--- Activity ---
Give the entries again in full. Nothing may be altered.
Segment Start: Task inputs
/-! ### The module's class B record -/

theorem State.rd_updCauseBits_modB (s : State) : s.updCauseBits.rd SLC_FAULT_MOD_B_ACTIVE = s.rd SLC_FAULT_MOD_B_ACTIVE := by
  have hthr : ∀ t, SLC_FAULT_MOD_B_ACTIVE.off ≠ SLC_THR_FAULT t := fun t => by
    simp only [SLC_FAULT_MOD, SLC_THR_FAULT]; omega
  unfold State.updCauseBits
  dsimp only
  rw [State.rd_wr_mk _ (by decide), State.rd_foldl, State.rd_wr_other _ (by decide) (by decide) (by decide) (by decide),
    State.rd_wr_other _ (by decide) (by decide) (by decide) (by decide)]
  intro s t
  rw [State.rd_wr_mk _ (hthr t), State.rd_wr_mk _ (hthr t)]

/-- The first cause on the module sets its record (R233). -/
theorem State.rd_firstCause_modB (s : State) (code : Nat) (leg : Option Nat) :
    (s.firstCause code .module leg).rd SLC_FAULT_MOD_B_ACTIVE = 1 := by
  unfold State.firstCause
  dsimp only
  split
  · rw [State.noteFirst, State.rd_modFaults, State.rd_wr_other _ (by decide) (by decide) (by decide) (by decide)]
    exact State.rd_wr_bit _ _ _ _ (by decide)
  · rename_i h
    simp only [State.takesFirst, Bool.or_eq_true, Bool.not_eq_true', not_or, State.on, decide_eq_false_iff_not,
      Decidable.not_not] at h
    exact h.1

/-- A class B cause on the module stands in the module's record (R231, R233). -/
theorem State.rd_cause_modB (s : State) (code key : Nat) (leg : Option Nat) (active : Bool) :
    (s.cause code 1 .module key leg active).rd SLC_FAULT_MOD_B_ACTIVE = 1 := by
  have hx : ¬ causeSideReg SLC_FAULT_MOD_B_ACTIVE.off := by unfold causeSideReg occurReg; decide
  rw [State.cause_eq s .module key leg active (.inl rfl), State.rd_startExit hx, State.rd_updModule hx,
    State.rd_endHoldByFault hx, State.rd_updCauseBits_modB, State.rd_safetyEffect hx, State.classEffect, if_pos rfl,
    State.rd_applyB hx, State.rd_firstCause_modB]

/-! ### Trip inputs (R238) -/

theorem not_causeSideReg_tripStat : ¬ causeSideReg SLC_TRIP_STAT := by unfold causeSideReg occurReg; decide

theorem not_causeRecordReg_tripStat : ¬ causeRecordReg SLC_TRIP_STAT := by
  rintro (h | h | ⟨t, h⟩) <;> simp only [SLC_TRIP_STAT, SLC_FAULT_MOD, SLC_LOCKOUT_STAT, SLC_THR_FAULT] at h <;> omega

theorem not_causeSideReg_levelBit {src : Nat} (hs : src < 96) : ¬ causeSideReg (levelBit src).off := by
  rintro (h | h)
  · exact not_occurReg_levelBit hs h
  · simp only [levelBit, srcBit, EIC_LEVEL, JRNL_STAT, SYS_STATE, SYS_THREAD_STATE, LANE_STAT, PWR_STAT] at h
    omega

theorem not_causeRecordReg_levelBit {src : Nat} (hs : src < 96) : ¬ causeRecordReg (levelBit src).off := by
  rintro (h | h | ⟨t, h⟩) <;>
    simp only [levelBit, srcBit, EIC_LEVEL, SLC_FAULT_MOD, SLC_LOCKOUT_STAT, SLC_THR_FAULT] at h <;> omega

theorem tripStat_ne_levelBit_off {src : Nat} (hs : src < 96) : SLC_TRIP_STAT ≠ (levelBit src).off := by
  simp only [SLC_TRIP_STAT, levelBit, srcBit, EIC_LEVEL]; omega

theorem tripStat_ne_pendBit_off {src : Nat} (hs : src < 96) : SLC_TRIP_STAT ≠ (pendBit src).off := by
  simp only [SLC_TRIP_STAT, pendBit, srcBit, EIC_PEND]; omega

/-- A trip input that comes to the level of POL: LIVE and SEEN, its level source, and TRIP_IN by the class and threads in
force (R238). -/
theorem exec_tripInput_asserts (n : Nat) (lv : Bool) (s : State) (hen : s.rd (SLC_TRIP_CFG_EN n) = 1)
    (hpol : lv = true ↔ s.rd (SLC_TRIP_CFG_POL n) = 1) (hlive : (s.faults.trips.getD n TripIn.reset).live = false) :
    ∃ u : State, exec (.tripInput n lv) s =
      .next ((((u.wr ⟨SLC_TRIP_STAT, 8 + n, 8 + n⟩ 1).wr ⟨SLC_TRIP_STAT, n, n⟩ 1).levelOn (66 + n) 0).maskCause 0x06
        (classField (s.rd (SLC_TRIP_CFG_CLASS n))) (s.rd (SLC_TRIP_CFG_THR_MASK n)) n) := by
  have ha : (decide (s.rd (SLC_TRIP_CFG_EN n) = 1) && decide (lv = decide (s.rd (SLC_TRIP_CFG_POL n) = 1))) = true := by
    cases lv <;> simp_all
  have e : exec (.tripInput n lv) s = execTripInput n lv s := rfl
  simp only [e, execTripInput, State.on, State.rd_modFaults, State.modFaults_faults, ha, hlive]
  exact ⟨_, rfl⟩

/-- A live trip input that leaves the level of POL, or is disabled: LIVE, its level source and its cause end (R238). -/
theorem exec_tripInput_ends (n : Nat) (lv : Bool) (s : State)
    (hpol : s.rd (SLC_TRIP_CFG_EN n) ≠ 1 ∨ ¬ (lv = true ↔ s.rd (SLC_TRIP_CFG_POL n) = 1))
    (hlive : (s.faults.trips.getD n TripIn.reset).live = true) :
    ∃ u : State, (∀ x, u.rd x = s.rd x) ∧ exec (.tripInput n lv) s =
      .next (((u.wr ⟨SLC_TRIP_STAT, 8 + n, 8 + n⟩ 0).levelOff (66 + n)).causeEnd 0x06 n) := by
  have ha : (decide (s.rd (SLC_TRIP_CFG_EN n) = 1) && decide (lv = decide (s.rd (SLC_TRIP_CFG_POL n) = 1))) = false := by
    rcases hpol with h | h
    · simp [h]
    · cases lv <;> simp_all
  have e : exec (.tripInput n lv) s = execTripInput n lv s := rfl
  simp only [e, execTripInput, State.on, State.rd_modFaults, State.modFaults_faults, ha, hlive]
  refine ⟨_, ?_, rfl⟩
  exact fun _ => rfl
Segment End: Task inputs
--- Written solution ---
/-! ### The module's class B record -/

theorem State.rd_updCauseBits_modB (s : State) : s.updCauseBits.rd SLC_FAULT_MOD_B_ACTIVE = s.rd SLC_FAULT_MOD_B_ACTIVE := by
  have hthr : ∀ t, SLC_FAULT_MOD_B_ACTIVE.off ≠ SLC_THR_FAULT t := fun t => by
    simp only [SLC_FAULT_MOD, SLC_THR_FAULT]; omega
  unfold State.updCauseBits
  dsimp only
  rw [State.rd_wr_mk _ (by decide), State.rd_foldl, State.rd_wr_other _ (by decide) (by decide) (by decide) (by decide),
    State.rd_wr_other _ (by decide) (by decide) (by decide) (by decide)]
  intro s t
  rw [State.rd_wr_mk _ (hthr t), State.rd_wr_mk _ (hthr t)]

/-- The first cause on the module sets its record (R233). -/
theorem State.rd_firstCause_modB (s : State) (code : Nat) (leg : Option Nat) :
    (s.firstCause code .module leg).rd SLC_FAULT_MOD_B_ACTIVE = 1 := by
  unfold State.firstCause
  dsimp only
  split
  · rw [State.noteFirst, State.rd_modFaults, State.rd_wr_other _ (by decide) (by decide) (by decide) (by decide)]
    exact State.rd_wr_bit _ _ _ _ (by decide)
  · rename_i h
    simp only [State.takesFirst, Bool.or_eq_true, Bool.not_eq_true', not_or, State.on, decide_eq_false_iff_not,
      Decidable.not_not] at h
    exact h.1

/-- A class B cause on the module stands in the module's record (R231, R233). -/
theorem State.rd_cause_modB (s : State) (code key : Nat) (leg : Option Nat) (active : Bool) :
    (s.cause code 1 .module key leg active).rd SLC_FAULT_MOD_B_ACTIVE = 1 := by
  have hx : ¬ causeSideReg SLC_FAULT_MOD_B_ACTIVE.off := by unfold causeSideReg occurReg; decide
  rw [State.cause_eq s .module key leg active (.inl rfl), State.rd_startExit hx, State.rd_updModule hx,
    State.rd_endHoldByFault hx, State.rd_updCauseBits_modB, State.rd_safetyEffect hx, State.classEffect, if_pos rfl,
    State.rd_applyB hx, State.rd_firstCause_modB]

/-! ### Trip inputs (R238) -/

theorem not_causeSideReg_tripStat : ¬ causeSideReg SLC_TRIP_STAT := by unfold causeSideReg occurReg; decide

theorem not_causeRecordReg_tripStat : ¬ causeRecordReg SLC_TRIP_STAT := by
  rintro (h | h | ⟨t, h⟩) <;> simp only [SLC_TRIP_STAT, SLC_FAULT_MOD, SLC_LOCKOUT_STAT, SLC_THR_FAULT] at h <;> omega

theorem not_causeSideReg_levelBit {src : Nat} (hs : src < 96) : ¬ causeSideReg (levelBit src).off := by
  rintro (h | h)
  · exact not_occurReg_levelBit hs h
  · simp only [levelBit, srcBit, EIC_LEVEL, JRNL_STAT, SYS_STATE, SYS_THREAD_STATE, LANE_STAT, PWR_STAT] at h
    omega

theorem not_causeRecordReg_levelBit {src : Nat} (hs : src < 96) : ¬ causeRecordReg (levelBit src).off := by
  rintro (h | h | ⟨t, h⟩) <;>
    simp only [levelBit, srcBit, EIC_LEVEL, SLC_FAULT_MOD, SLC_LOCKOUT_STAT, SLC_THR_FAULT] at h <;> omega

theorem tripStat_ne_levelBit_off {src : Nat} (hs : src < 96) : SLC_TRIP_STAT ≠ (levelBit src).off := by
  simp only [SLC_TRIP_STAT, levelBit, srcBit, EIC_LEVEL]; omega

theorem tripStat_ne_pendBit_off {src : Nat} (hs : src < 96) : SLC_TRIP_STAT ≠ (pendBit src).off := by
  simp only [SLC_TRIP_STAT, pendBit, srcBit, EIC_PEND]; omega

/-- A trip input that comes to the level of POL: LIVE and SEEN, its level source, and TRIP_IN by the class and threads in
force (R238). -/
theorem exec_tripInput_asserts (n : Nat) (lv : Bool) (s : State) (hen : s.rd (SLC_TRIP_CFG_EN n) = 1)
    (hpol : lv = true ↔ s.rd (SLC_TRIP_CFG_POL n) = 1) (hlive : (s.faults.trips.getD n TripIn.reset).live = false) :
    ∃ u : State, exec (.tripInput n lv) s =
      .next ((((u.wr ⟨SLC_TRIP_STAT, 8 + n, 8 + n⟩ 1).wr ⟨SLC_TRIP_STAT, n, n⟩ 1).levelOn (66 + n) 0).maskCause 0x06
        (classField (s.rd (SLC_TRIP_CFG_CLASS n))) (s.rd (SLC_TRIP_CFG_THR_MASK n)) n) := by
  have ha : (decide (s.rd (SLC_TRIP_CFG_EN n) = 1) && decide (lv = decide (s.rd (SLC_TRIP_CFG_POL n) = 1))) = true := by
    cases lv <;> simp_all
  have e : exec (.tripInput n lv) s = execTripInput n lv s := rfl
  simp only [e, execTripInput, State.on, State.rd_modFaults, State.modFaults_faults, ha, hlive]
  exact ⟨_, rfl⟩

/-- A live trip input that leaves the level of POL, or is disabled: LIVE, its level source and its cause end (R238). -/
theorem exec_tripInput_ends (n : Nat) (lv : Bool) (s : State)
    (hpol : s.rd (SLC_TRIP_CFG_EN n) ≠ 1 ∨ ¬ (lv = true ↔ s.rd (SLC_TRIP_CFG_POL n) = 1))
    (hlive : (s.faults.trips.getD n TripIn.reset).live = true) :
    ∃ u : State, (∀ x, u.rd x = s.rd x) ∧ exec (.tripInput n lv) s =
      .next (((u.wr ⟨SLC_TRIP_STAT, 8 + n, 8 + n⟩ 0).levelOff (66 + n)).causeEnd 0x06 n) := by
  have ha : (decide (s.rd (SLC_TRIP_CFG_EN n) = 1) && decide (lv = decide (s.rd (SLC_TRIP_CFG_POL n) = 1))) = false := by
    rcases hpol with h | h
    · simp [h]
    · cases lv <;> simp_all
  have e : exec (.tripInput n lv) s = execTripInput n lv s := rfl
  simp only [e, execTripInput, State.on, State.rd_modFaults, State.modFaults_faults, ha, hlive]
  refine ⟨_, ?_, rfl⟩
  exact fun _ => rfl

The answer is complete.